/-- Whitespace before a text whose first raw part is not empty makes no difference to the sum of its
parts. -/
theorem sumParts_rawParts_isWs_append {ws : List Byte} (hws : ∀ b ∈ ws, isWs b = true) {b : Byte}
    {t : List Byte} (hb : isWs b = false) (hplus : b ≠ chPlus) (hat : standsAt l 0 (ws ++ b :: t))
    (acc : Nat) :
    sumParts (partValue gate code w l) acc (rawParts 0 0 (ws ++ b :: t)) =
      sumParts (partValue gate code w l) acc (rawParts ws.length ws.length (b :: t)) := by
  have hplus' := chPlus_not_mem_of_isWs hws
  obtain ⟨hatws, hatb⟩ := standsAt_append hat
  simp only [standsAt, Nat.zero_add] at hatws
  rw [Nat.zero_add] at hatb
  obtain ⟨e, rest, he, hraw⟩ := exists_rawParts_eq_cons t (ws.length + 1)
  have hmem : b ∈ slice l ws.length e :=
    mem_slice_of_getElem? (le_refl _) he (getElem?_of_standsAt hatb)
  rw [rawParts_append_of_plus_not_mem hplus', Nat.zero_add, rawParts, rawParts, if_neg hplus,
    if_neg hplus, hraw, hraw]
  refine sumParts_congr_cons (partValue_of_isWs_around (Nat.zero_le _) (Nat.le_of_lt he) (le_refl e)
    (Nat.le_of_lt (lt_length_of_standsAt hatb)) (by rwa [hatws]) (by simp [slice])
    fun hall => ?_) (fun _ => rfl) acc
  exact absurd (hall b hmem) (by rw [hb]; decide)

/-- The body of a line that is no literal and begins with no '+' is the sum of the parts of its
whole text. -/
theorem bodyValue_of_whole {p : Part} (hp : p.trimmed) (hat : standsAt l 0 p.text)
    (hlit : lit gate code p.token = none) (hhead : p.token.head? ≠ some chPlus) :
    bodyValue gate code w l p.before.length (p.before.length + p.token.length) =
      sumParts (partValue gate code w l) 0 (rawParts 0 0 p.text) := by
  have htoken := slice_token hat
  rw [Nat.zero_add] at htoken
  rw [bodyValue_of_lit_none (by rwa [htoken]), htoken]
  obtain ⟨hbefore, hafter, hne, hfirst, -⟩ := hp
  obtain ⟨b, t, hbt⟩ := List.exists_cons_of_ne_nil hne
  rw [hbt, List.head?_cons] at hfirst hhead
  rw [Part.text, sumParts_rawParts_append_isWs hafter _ 0 (le_refl 0) (Nat.zero_le _) hat, hbt,
    sumParts_rawParts_isWs_append hbefore (hfirst b rfl) (fun heq => hhead (congrArg some heq))
      (hbt ▸ (standsAt_append hat).1)]

/-! ### Values and errors of the parts (R170, R171) -/

theorem term_of_tokenValue {a z v : Nat} (h : TokenValue gate code w (slice l a z) v) :
    term gate code w l a z = .ok v := by
  rcases h with hlit | ⟨n, hn, h1, hnw, rfl⟩
  · exact term_of_lit hlit
  · exact term_of_bitIndex hn h1 hnw

theorem partValue_of_tokenValue {a v : Nat} {p : Part} (hp : p.trimmed) (hat : standsAt l a p.text)
    (hv : TokenValue gate code w p.token v) :
    partValue gate code w l (a, a + p.text.length) = .ok v := by
  rw [partValue_of_part hat hp]
  exact term_of_tokenValue ((slice_token hat).symm ▸ hv)

/-- Parts, each with the '+' after it. -/
def plusParts : List Part → List Byte
  | [] => []
  | p :: ps => p.text ++ chPlus :: plusParts ps

theorem joinParts_concat (ps : List Part) (p : Part) :
    joinParts (ps ++ [p]) = plusParts ps ++ p.text := by
  induction ps with
  | nil => rfl
  | cons q ps ih =>
    cases ps with
    | nil => simp [joinParts, plusParts]
    | cons r ps =>
      calc joinParts (q :: (r :: ps ++ [p]))
          = q.text ++ chPlus :: joinParts (r :: ps ++ [p]) := rfl
        _ = plusParts (q :: r :: ps) ++ p.text := by rw [ih]; simp [plusParts]

theorem joinParts_append_plus {ps : List Part} (h : ps ≠ []) :
    joinParts ps ++ [chPlus] = plusParts ps := by
  induction ps with
  | nil => contradiction
  | cons q ps ih =>
    cases ps with
    | nil => rfl
    | cons r ps =>
      rw [plusParts, ← ih (List.cons_ne_nil r ps), joinParts, List.append_assoc, List.cons_append]

/-- Parts that have values have a list of them. -/
theorem exists_tokenValues {good : List Part}
    (h : ∀ q ∈ good, ∃ v, TokenValue gate code w q.token v) :
    ∃ vs, List.Forall₂ (fun q v => TokenValue gate code w q.token v) good vs := by
  induction good with
  | nil => exact ⟨[], .nil⟩
  | cons q good ih =>
    obtain ⟨v, hv⟩ := h q (.head _)
    obtain ⟨vs, hvs⟩ := ih fun r hr => h r (.tail _ hr)
    exact ⟨v :: vs, .cons hv hvs⟩

/-- Parts in order are summed, and the sum goes on with what follows their last '+'. -/
theorem sumParts_plusParts {good : List Part} {vs : List Nat}
    (hgood : ∀ q ∈ good, q.trimmed ∧ chPlus ∉ q.token)
    (hvs : List.Forall₂ (fun q v => TokenValue gate code w q.token v) good vs)
    (rest : List Byte) : ∀ {a : Nat} (acc : Nat), standsAt l a (plusParts good ++ rest) →
      sumParts (partValue gate code w l) acc (rawParts a a (plusParts good ++ rest)) =
        sumParts (partValue gate code w l) (acc + vs.sum)
          (rawParts (a + (plusParts good).length) (a + (plusParts good).length) rest) := by
  induction hvs with
  | nil => exact fun _ _ => rfl
  | @cons q v good vs hv _ ih =>
    intro a acc hat
    obtain ⟨hq, hplus⟩ := hgood q (.head _)
    have hend : a + (plusParts (q :: good)).length =
        a + q.text.length + 1 + (plusParts good).length := by
      simp only [plusParts, List.length_append, List.length_cons]
      omega
    rw [hend]
    rw [plusParts, List.append_assoc] at hat ⊢
    obtain ⟨hatq, hatrest⟩ := standsAt_append hat
    have hatgood : standsAt l (a + q.text.length + 1) (plusParts good ++ rest) :=
      (standsAt_append (u := [chPlus]) hatrest).2
    have hvalue := partValue_of_tokenValue hq hatq hv
    rw [rawParts_append_of_plus_not_mem (chPlus_not_mem_text hq hplus), List.cons_append,
      rawParts_plus]
    simp only [sumParts, hvalue]
    rw [ih (fun r hr => hgood r (.tail _ hr)) _ hatgood, List.sum_cons, Nat.add_assoc]

/-- Parts in order are followed by a part that is not: its error ends the sum. -/
theorem sumParts_of_bad {good : List Part}
    (hgood : ∀ q ∈ good, q.trimmed ∧ chPlus ∉ q.token ∧ ∃ v, TokenValue gate code w q.token v)
    {u tail : List Byte} (hu : chPlus ∉ u) (htail : tail = [] ∨ tail.head? = some chPlus)
    (hat : standsAt l 0 (plusParts good ++ (u ++ tail))) {r : Raised}
    (hr : partValue gate code w l ((plusParts good).length, (plusParts good).length + u.length) =
      .error r) :
    sumParts (partValue gate code w l) 0 (rawParts 0 0 (plusParts good ++ (u ++ tail))) =
      .error r := by
  obtain ⟨vs, hvs⟩ := exists_tokenValues fun q hq => have ⟨_, _, hv⟩ := hgood q hq; hv
  obtain ⟨rest, hraw⟩ := rawParts_of_tail hu htail (plusParts good).length
  rw [sumParts_plusParts (fun q hq => have ⟨hq, hplus, _⟩ := hgood q hq; ⟨hq, hplus⟩) hvs _ 0 hat,
    Nat.zero_add, Nat.zero_add, hraw, sumParts_of_error hr]

end

/-! ### Bodies that are no literal (R168) -/

/-- A token with a '+' in it is no literal, unless it is the '+' alone. -/
theorem lit_of_plus_mem {gate : Nat} {code : Byte → Option (BitVec 7)} {t : List Byte}
    (h : chPlus ∈ t) (hne : t ≠ [chPlus]) : lit gate code t = none := by
  have hbin : binLit gate t = none := Option.eq_none_iff_forall_ne_some.mpr fun v hv => by
    obtain ⟨-, hall, -⟩ := (binLit_eq_some_iff gate t v).mp hv
    exact absurd (hall _ h) (by decide)
  have hdec : decLit t = none := Option.eq_none_iff_forall_ne_some.mpr fun v hv => by
    obtain ⟨-, hall, -⟩ := (decLit_eq_some_iff t v).mp hv
    exact absurd (hall _ h) (by decide)
  have hhex : hexLit t = none := Option.eq_none_iff_forall_ne_some.mpr fun v hv => by
    obtain ⟨b, ds, rfl, hb, -, hall, -⟩ := (hexLit_eq_some_iff t v).mp hv
    rcases List.mem_cons.mp h with rfl | hmem
    · exact absurd hb (by decide)
    · exact absurd (hall _ hmem) (by decide)
  have hchar : charLit code t = none := Option.eq_none_iff_forall_ne_some.mpr fun v hv => by
    obtain ⟨c, k, rfl, -, -⟩ := (charLit_eq_some_iff code t v).mp hv
    exact hne (congrArg (fun b => [b]) (List.mem_singleton.mp h).symm)
  simp [lit, hbin, hdec, hhex, hchar]

theorem head?_ne_of_not_mem {t : List Byte} {b : Byte} (h : b ∉ t) : t.head? ≠ some b :=
  fun hhead => h (List.mem_of_mem_head? hhead)

theorem ne_singleton_of_head? {t : List Byte} {b : Byte} (h : t.head? ≠ some b) : t ≠ [b] := by
  rintro rfl
  exact h rfl

/-- A '+' in the text of a part is in its token. -/
theorem chPlus_mem_token {p : Part} (hp : p.trimmed) (h : chPlus ∈ p.text) : chPlus ∈ p.token := by
  by_contra hno
  exact chPlus_not_mem_text hp hno h

/-! ### EVAL of a line whose text is a part (R173, R174) -/

section
variable {wsel : WSel} (h : wsel ≠ 0b11#2) {s : State} (hlen : s.llen.toNat ≤ Config.lineMax)
  {p : Part} {comment : List Byte} (hp : p.trimmed) (hline : line s = p.text ++ comment)
  (htext : textLength (line s) = p.text.length)
include hp hline htext

theorem trim_of_text :
    trim (line s) 0 (textLength (line s)) =
      (p.before.length, p.before.length + p.token.length) := by
  have hat : standsAt (line s) 0 p.text := hline ▸ standsAt_zero p.text comment
  rw [standsAt, Nat.zero_add] at hat
  rw [htext, trim_of_part hat hp, Nat.zero_add]

include h hlen

/-- The value of the body is checked against the width, over the token. -/
theorem exec_eval_of_body_ok {v : Nat}
    (hv : bodyValue s.cfg.gate.toNat (charToCode s) (effWidth wsel s.cfg) (line s) p.before.length
      (p.before.length + p.token.length) = .ok v) :
    (v ≤ maxval (effWidth wsel s.cfg) →
      exec (.eval wsel) s = .next (okState { s with res := BitVec.ofNat 32 v })) ∧
    (maxval (effWidth wsel s.cfg) < v →
      exec (.eval wsel) s = .next (errorState 4 p.before.length p.token.length s)) := by
  have htrim := trim_of_text hp hline htext
  have hpos := List.length_pos_of_ne_nil (Part.token_ne_nil hp)
  have hne : p.before.length ≠ p.before.length + p.token.length := by omega
  refine ⟨fun hle => exec_eval_of_ok h hlen (evalLine_of_ok htrim hne hv hle), fun hlt => ?_⟩
  have herr : evalLine s.cfg.gate.toNat (charToCode s) (effWidth wsel s.cfg) (line s) =
      .error { err := .valueTooLarge, pos := p.before.length, len := p.token.length } := by
    simp only [evalLine, htrim, if_neg hne, hv, if_pos hlt, Nat.add_sub_cancel_left]
  exact exec_eval_of_error h hlen herr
#####
EXERCISE DETAILS >>
Look above for the line holding "simp [lit, hbin, hdec, hhex, hchar]", then set down exactly that line and every line after it up to and including the line holding "(maxval (effWidth wsel s.cfg) < v →", with nothing else.

SOLUTION FOR THIS TASK >>
  simp [lit, hbin, hdec, hhex, hchar]

theorem head?_ne_of_not_mem {t : List Byte} {b : Byte} (h : b ∉ t) : t.head? ≠ some b :=
  fun hhead => h (List.mem_of_mem_head? hhead)

theorem ne_singleton_of_head? {t : List Byte} {b : Byte} (h : t.head? ≠ some b) : t ≠ [b] := by
  rintro rfl
  exact h rfl

/-- A '+' in the text of a part is in its token. -/
theorem chPlus_mem_token {p : Part} (hp : p.trimmed) (h : chPlus ∈ p.text) : chPlus ∈ p.token := by
  by_contra hno
  exact chPlus_not_mem_text hp hno h

/-! ### EVAL of a line whose text is a part (R173, R174) -/

section
variable {wsel : WSel} (h : wsel ≠ 0b11#2) {s : State} (hlen : s.llen.toNat ≤ Config.lineMax)
  {p : Part} {comment : List Byte} (hp : p.trimmed) (hline : line s = p.text ++ comment)
  (htext : textLength (line s) = p.text.length)
include hp hline htext

theorem trim_of_text :
    trim (line s) 0 (textLength (line s)) =
      (p.before.length, p.before.length + p.token.length) := by
  have hat : standsAt (line s) 0 p.text := hline ▸ standsAt_zero p.text comment
  rw [standsAt, Nat.zero_add] at hat
  rw [htext, trim_of_part hat hp, Nat.zero_add]

include h hlen

/-- The value of the body is checked against the width, over the token. -/
theorem exec_eval_of_body_ok {v : Nat}
    (hv : bodyValue s.cfg.gate.toNat (charToCode s) (effWidth wsel s.cfg) (line s) p.before.length
      (p.before.length + p.token.length) = .ok v) :
    (v ≤ maxval (effWidth wsel s.cfg) →
      exec (.eval wsel) s = .next (okState { s with res := BitVec.ofNat 32 v })) ∧
    (maxval (effWidth wsel s.cfg) < v →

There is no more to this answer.